Extracted information Block Start

/-- The candidate pairs of a scan pass with their keys (R58, R59). -/
theorem mem_scanCandidates_iff (c : Settings) (ts : List Track) (spots : List CarSpot) (k : Candidate) :
    k ∈ scanCandidates c ts spots ↔ ∃ u p, ts[k.track]? = some u ∧ spots[k.other]? = some p ∧ isCandidate c u p = true
      ∧ k.key = [((p.x - u.lastX).natAbs : Int), u.birth, u.label.origin, u.label.serial, p.x, k.other] := by
  unfold scanCandidates
  constructor
  · intro h
    obtain ⟨⟨u, i⟩, hu, h⟩ := List.mem_flatMap.1 h
    obtain ⟨⟨p, j⟩, hp, rfl⟩ := List.mem_map.1 h
    obtain ⟨hp, hcand⟩ := List.mem_filter.1 hp
    exact ⟨u, p, List.mk_mem_zipIdx_iff_getElem?.1 hu, List.mk_mem_zipIdx_iff_getElem?.1 hp, hcand, rfl⟩
  · rintro ⟨u, p, hu, hp, hcand, hkey⟩
    refine List.mem_flatMap.2 ⟨(u, k.track), List.mk_mem_zipIdx_iff_getElem?.2 hu, List.mem_map.2 ⟨(p, k.other),
      List.mem_filter.2 ⟨List.mk_mem_zipIdx_iff_getElem?.2 hp, hcand⟩, ?_⟩⟩
    exact congrArg (Candidate.mk k.track k.other) hkey.symm

/-- The conditions of R80 in their words. -/
theorem isLinkCandidate_iff (c : Settings) (side : Side) (m : Matching) (u : Track) (i : Nat) (x : EdgeEntry) :
    isLinkCandidate c side m u i x = true ↔ u.link = none ∧ (∀ q ∈ m.matched, q.2 ≠ i)
      ∧ effectiveSide c u.lastX = some side ∧ (x.x - u.lastX).natAbs ≤ c.linkXGate
      ∧ ((x.z : Int) - u.lastZ).natAbs ≤ c.linkZGate := by
  simp only [isLinkCandidate, Bool.and_eq_true, Option.isNone_iff_eq_none, Bool.not_eq_true', List.any_eq_false,
    beq_iff_eq, decide_eq_true_eq, and_assoc]
  rfl

/-- The candidate pairs of an EDGE application with their keys (R80). -/
theorem mem_linkCandidates_iff (c : Settings) (side : Side) (m : Matching) (k : Candidate) :
    k ∈ linkCandidates c side m ↔ ∃ u x, m.tracks[k.track]? = some u ∧ (x, k.other) ∈ m.passed
      ∧ isLinkCandidate c side m u k.track x = true
      ∧ k.key = [((x.x - u.lastX).natAbs : Int), u.birth, u.label.origin, u.label.serial, x.x, k.other] := by
  unfold linkCandidates
  constructor
  · intro h
    obtain ⟨⟨u, i⟩, hu, h⟩ := List.mem_flatMap.1 h
    obtain ⟨⟨x, j⟩, hx, rfl⟩ := List.mem_map.1 h
    obtain ⟨hx, hcand⟩ := List.mem_filter.1 hx
    exact ⟨u, x, List.mk_mem_zipIdx_iff_getElem?.1 hu, hx, hcand, rfl⟩
  · rintro ⟨u, x, hu, hx, hcand, hkey⟩
    refine List.mem_flatMap.2 ⟨(u, k.track), List.mk_mem_zipIdx_iff_getElem?.2 hu, List.mem_map.2 ⟨(x, k.other),
      List.mem_filter.2 ⟨hx, hcand⟩, ?_⟩⟩
    exact congrArg (Candidate.mk k.track k.other) hkey.symm

/-- Settles O15: the assignment is greedy over a sorted list, and each list of candidates is characterised by its members. -/
theorem greedyAssignment : Obligations.GreedyAssignment := by
  refine ⟨fun cs => ⟨fun k hk => mem_of_mem_assign hk, (assign_sorted cs).and (assign_disjoint cs),
    fun k hk hpassed => assign_passed_over hk hpassed⟩, fun c ts spots k => ?_, fun c side m k => ?_⟩
  · rw [mem_scanCandidates_iff]
    simp only [isCandidate_iff, and_assoc]
  · rw [mem_linkCandidates_iff]
    simp only [isLinkCandidate_iff, and_assoc]

end Sys2Proof.Machine

/-! The birth of a track (R64 to R66): the pass of a STRONG spot outside all gates. -/

namespace Sys2Proof.Machine

variable {s : State} {c : Settings} {scan : Scan} {spot : Spot} {q : CarSpot} {k : Candidate} {ts : List Track}

/-! ## One birth -/

/-- The offer to a newborn track gives its first sample where the scan gives one, and touches nothing else (R61, R64). -/
theorem offerSpot_newTrack (c : Settings) (scan : Scan) (q : CarSpot) (l : Label) (s : State) :
    offerSpot c scan (.tentative 1 0) q (newTrack l scan q) s = (bornTrack c scan q s.wau l, s) := by
  cases hb : scan.backtracking with
  | true => rw [offerSpot_backtracking hb]; simp [bornTrack, hb, newTrack]
  | false => rw [offerSpot_empty hb _ (by rfl)]; simp [bornTrack, hb]

theorem birth_serial {n : Nat} (hn : allocateSerial s.rca.slot s.tt.tracks 8 s.tt.serial = n) (c : Settings)
    (scan : Scan) (q : CarSpot) : birth c scan q s = s.withTt { s.tt with
      tracks := s.tt.tracks ++ [bornTrack c scan q s.wau ⟨s.rca.slot, n⟩], serial := (n + 1) % 65536 } := by
  unfold birth
  simp only [Config.trackEntries, Config.serials, hn, offerSpot_newTrack]

theorem borne_iff (l : Label) (ts : List Track) : borne l ts = true ↔ ∃ u ∈ ts, u.label = l := by
  simp [borne]

/-- The first serial from the counter on that no track bears, one of the next eight (R65). -/
theorem allocateSerial_first (slot : Nat) {n : Nat} (hn : n < 65536) (hroom : ts.length < 8) :
    ∃ k < 8, allocateSerial slot ts 8 n = (n + k) % 65536
      ∧ (∀ v ∈ ts, v.label ≠ ⟨slot, (n + k) % 65536⟩)
      ∧ ∀ j < k, ∃ v ∈ ts, v.label = ⟨slot, (n + j) % 65536⟩ := by
  obtain ⟨k, hk, halloc, hborne, hfree⟩ := allocateSerial_fresh slot ts n hroom
  simp only [serialAt_lt hn] at halloc hborne hfree
  exact ⟨k, hk, halloc, borne_false hfree, fun j hj => (borne_iff _ _).1 (hborne j hj)⟩

/-! ## A pass of one spot outside all gates -/

theorem scanPairs_outside (hs : scan.spots = [spot]) (hout : ∀ u ∈ ts, isCandidate c u (carSpot c spot) = false) :
    scanPairs c scan ts = [] := by
  have hno : scanCandidates c ts [carSpot c spot] = [] := by
    refine List.eq_nil_iff_forall_not_mem.2 fun k hk => ?_
    obtain ⟨u, q, hu, hq, hcand⟩ := mem_scanCandidates hk
    obtain rfl : carSpot c spot = q := List.mem_singleton.1 (List.mem_of_getElem? hq) |>.symm
    rw [hout u (List.mem_of_getElem? hu)] at hcand
    cases hcand
  rw [scanPairs, hs, List.map_singleton, hno]
  rfl

/-- Without a pair every track is missed and the spot is left for a birth (R63, R64). -/
theorem runPass_outside (hs : scan.spots = [spot]) (hcls : (carSpot c spot).cls = .strong)
    (hout : ∀ u ∈ s.tt.tracks, isCandidate c u (carSpot c spot) = false) : runPass c scan s =
      births c scan [carSpot c spot] ((s.settleBy scan).withTracks (s.tt.tracks.filterMap missTentative)) := by
  have hpairs := scanPairs_outside hs hout
  have hpaired : paired c scan s = s.settleBy scan := by rw [paired, hpairs]; rfl
  have hleft : spotsLeft c scan s = [carSpot c spot] := by
    rw [spotsLeft, hpairs, hs]
    simp [leftOver, hcls, sortBy, insertBy]
  rw [runPass_eq, hleft, keptTracks, hpairs, hpaired, List.map_nil, countMisses_nil]
  rfl

/-- Settles O18: the one spot meets no track, so the pass is its misses and then one birth or TABLE_FULL. -/
theorem birthOfATrack : Obligations.BirthOfATrack := by
  intro e p rest c scan spot s hr ho hc hp hs hcls hserial hgates q kept
  have hout : ∀ u ∈ s.tt.tracks, isCandidate c u q = false := fun u hu => by
    refine Bool.eq_false_iff.2 fun h => ?_
    obtain ⟨-, hx, hz⟩ := (isCandidate_iff c u q).1 h
    rcases hgates u hu with hg | hg
    · exact absurd hx (Nat.not_le.2 hg)
    · exact absurd hz (Nat.not_le.2 hg)
  have hkept : s.tt.tracks.filterMap missTentative = kept :=
    congrArg (fun f => s.tt.tracks.filterMap f) (funext missTentative_eq)
  have hpass := runPass_outside (s := s.takeRequest e rest) hs hcls hout
  rw [show (s.takeRequest e rest).tt.tracks = s.tt.tracks from rfl, hkept] at hpass
  have hexec := execScanPass_eq (e := e) hr ho hc hp
  have hassociated : (endPass p (runPass c scan (s.takeRequest e rest))).siu.associated = s.siu.associated := by
    rw [(endPass_statistics p _).1, runPass_siu,
      scanPairs_outside (ts := (s.takeRequest e rest).tt.tracks) hs hout]
    rfl
  refine ⟨_, hexec, hassociated, fun hfull => ?_, fun hroom => ?_⟩ <;> rw [hpass, births_cons]
  · rw [if_neg (by exact Nat.not_lt.2 hfull)]
    exact ⟨rfl, rfl, latched_setLatch_self _ _⟩
  · rw [if_pos (by exact hroom)]
    obtain ⟨k, hk, halloc, hfree, hborne⟩ := allocateSerial_first s.rca.slot hserial hroom
    rw [birth_serial (by exact halloc), bornTrack_of_strong hcls]
    refine ⟨rfl, k, hk, hfree, hborne, ?_, rfl⟩
    exact (Nat.mod_add_mod _ _ _ : ((s.tt.serial + k) % 65536 + 1) % 65536 = _)

end Sys2Proof.Machine

/-! The tracks at a close (R67 to R71, R125): what a close makes of one track in each case, and of the table. -/

namespace Sys2Proof.Machine

variable {s t b : State} {c : Settings} {k : Int} {final : Bool} {u v w : Track} {a : Accumulator} {us ts ts' : List Track}

/-! ## One track (R67 to R70) -/

theorem closeTrack_later (ha : u.acc = some a) (hbin : k < a.bin) : closeTrack c k final u s = (some u, s) := by
  simp only [closeTrack, ha, if_neg (not_le.2 hbin)]

theorem closeTrack_tentative_empty (ha : u.acc = none) (ht : u.state.isTentative = true) :
    closeTrack c k final u s = (some u, s) := by
  simp only [closeTrack, ha, ht, if_true]

theorem closeTrack_clears (ha : u.acc = some a) (hbin : a.bin ≤ k) (ht : u.state.isTentative = true) :
    closeTrack c k final u s = (some { u with acc := none }, s) := by
  simp only [closeTrack, ha, if_pos hbin, closeAccumulator, ht, if_true]

theorem closeTrack_records (ha : u.acc = some a) (hbin : a.bin ≤ k) (ht : u.state.isTentative = false) :
    closeTrack c k final u s =
      (some (finishRecord c (fullRecord c final u.label a) { u with acc := none, missedBins := 0 } s).1,
        (finishRecord c (fullRecord c final u.label a) { u with acc := none, missedBins := 0 } s).2) := by
  simp only [closeTrack, ha, if_pos hbin, closeAccumulator, ht, Bool.false_eq_true, if_false]

/-- Without a sample a track that is not TENTATIVE goes by R69. -/
theorem closeTrack_unseen (ha : u.acc = none) (ht : u.state.isTentative = false) :
    closeTrack c k final u s = closeUnseen c k final u s := by
  simp only [closeTrack, ha, ht, Bool.false_eq_true, if_false]

theorem closeTrack_exits (ha : u.acc = none) (ht : u.state.isTentative = false)
    (hedge : edgeDistance c u.lastX ≤ xGateOf c u.missedBins) : closeTrack c k final u s = (none, s) := by
  rw [closeTrack_unseen ha ht, closeUnseen, if_pos hedge]

theorem closeTrack_lost (ha : u.acc = none) (ht : u.state.isTentative = false) (hlimit : c.coastLimit < u.missedBins + 1) :
    closeTrack c k final u s = (none, s) := by
  rw [closeTrack_unseen ha ht, closeUnseen]
  exact ite_eq_left_iff.2 fun _ => if_pos hlimit

/-- A track that coasts, as it stands when its NO_SAMPLE record is made (R69). -/
def Track.coast (u : Track) : Track := { u with missedBins := u.missedBins + 1, state := .coasting }

theorem closeTrack_coasts (ha : u.acc = none) (ht : u.state.isTentative = false)
    (hedge : xGateOf c u.missedBins < edgeDistance c u.lastX) (hlimit : u.missedBins + 1 ≤ c.coastLimit) :
    closeTrack c k final u s = (some (finishRecord c (noSampleRecord final k u.coast) u.coast s).1,
      (finishRecord c (noSampleRecord final k u.coast) u.coast s).2) := by
  rw [closeTrack_unseen ha ht, closeUnseen, if_neg (not_le.2 hedge), if_neg (not_lt.2 hlimit)]
  rfl

/-- Of a track that remains a close changes neither label, age, position nor link (R67 to R71). -/
theorem closeTrack_keeps_place (h : (closeTrack c k final u s).1 = some v) : v.label = u.label ∧ v.birth = u.birth
    ∧ v.lastX = u.lastX ∧ v.lastZ = u.lastZ ∧ v.link = u.link ∧ v.peerRole = u.peerRole ∧ v.peerThrough = u.peerThrough
    ∧ v.absent = u.absent := by
  have hafter (r : Record) (x : Track) := (finishRecord_after c r x s).1
  obtain ⟨a, -, -, hmade⟩ | ⟨a, -, -, -, hmade⟩ | ⟨a, -, -, -, hmade⟩ | ⟨-, -, hmade⟩ | ⟨-, -, -, hmade⟩
    | ⟨-, -, -, -, r, -, hmade⟩ := closeTrack_cases c k final u s <;> rw [hmade] at h <;> cases h
  · exact ⟨rfl, rfl, rfl, rfl, rfl, rfl, rfl, rfl⟩
  · exact ⟨rfl, rfl, rfl, rfl, rfl, rfl, rfl, rfl⟩
  · obtain ⟨hlabel, hbirth, -, -, hx, hz, hlink, hrole, hthrough, habsent, -, -⟩ :=
      hafter (fullRecord c final u.label a) { u with acc := none, missedBins := 0 }
    exact ⟨hlabel, hbirth, hx, hz, hlink, hrole, hthrough, habsent⟩
  · exact ⟨rfl, rfl, rfl, rfl, rfl, rfl, rfl, rfl⟩
  · obtain ⟨hlabel, hbirth, -, -, hx, hz, hlink, hrole, hthrough, habsent, -, -⟩ := hafter r u.coast
    exact ⟨hlabel, hbirth, hx, hz, hlink, hrole, hthrough, habsent⟩

/-! ## The tracks in turn (R125) -/

theorem closeTracks_cons_none (h : (closeTrack c k final u s).1 = none) :
    closeTracks c k final (u :: us) s = closeTracks c k final us (closeTrack c k final u s).2 := by
  simp only [closeTracks, h, Option.toList_none, List.nil_append]

theorem closeTracks_cons_some (h : (closeTrack c k final u s).1 = some v) : closeTracks c k final (u :: us) s =
    (v :: (closeTracks c k final us (closeTrack c k final u s).2).1,
      (closeTracks c k final us (closeTrack c k final u s).2).2) := by
  simp only [closeTracks, h, Option.toList_some, List.singleton_append]

/-! ## The table -/

/-- Two tracks agree in what a close is stated by: all but former label, entry marks, last queued GPI and hold list. -/
structure Agree (w v : Track) : Prop where
  label : v.label = w.label
  birth : v.birth = w.birth
  state : v.state = w.state
  role : v.role = w.role
  missedBins : v.missedBins = w.missedBins
  lastX : v.lastX = w.lastX
  lastZ : v.lastZ = w.lastZ
  link : v.link = w.link
  peerRole : v.peerRole = w.peerRole
  peerThrough : v.peerThrough = w.peerThrough
  absent : v.absent = w.absent
  acc : v.acc = w.acc

theorem Agree.refl (w : Track) : Agree w w := by constructor <;> rfl

theorem Agree.clearFormer (h : Agree w v) : Agree w { v with former := none } := { h with }

/-- `ts'` are the tracks `ts` after a close: each is what the close makes of one before it, perhaps with its former label
cleared, and what the close makes of a track is among them (R67, R126). -/
structure ClosedTracks (c : Settings) (k : Int) (final : Bool) (ts ts' : List Track) : Prop where
  origin : ∀ v ∈ ts', ∃ u ∈ ts, ∃ s w, (closeTrack c k final u s).1 = some w ∧ Agree w v
  made : ∀ u ∈ ts, ∃ s, ∀ w, (closeTrack c k final u s).1 = some w → ∃ v ∈ ts', Agree w v

theorem dealWithTracks_closed (c : Settings) (k : Int) (final : Bool) (s : State) :
    ClosedTracks c k final s.tt.tracks (dealWithTracks c k final s).tt.tracks := by
  obtain ⟨-, horigin, hmade, -⟩ := dealWithTracks_spec (P := fun _ => True) (s := s) c k final
    fun _ _ => ⟨fun _ _ _ => trivial, trivial⟩
  refine ⟨fun v hv => ?_, fun u hu => ?_⟩
  · obtain ⟨u, hu, s', -, hw⟩ := horigin v hv
    exact ⟨u, hu, s', v, hw, .refl v⟩
  · obtain ⟨s', -, hnone | ⟨v, hv, hsome⟩⟩ := hmade u hu
    · exact ⟨s', fun w hw => by rw [hnone] at hw; cases hw⟩
    · exact ⟨s', fun w hw => ⟨v, hv, by rw [hsome] at hw; cases hw; exact .refl v⟩⟩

Extracted information Block End

» Task objective
Look through the entries above, and wherever a line holds the string "noSampleRecord", copy it.

» Output below
    closeTrack c k final u s = (some (finishRecord c (noSampleRecord final k u.coast) u.coast s).1,
      (finishRecord c (noSampleRecord final k u.coast) u.coast s).2) := by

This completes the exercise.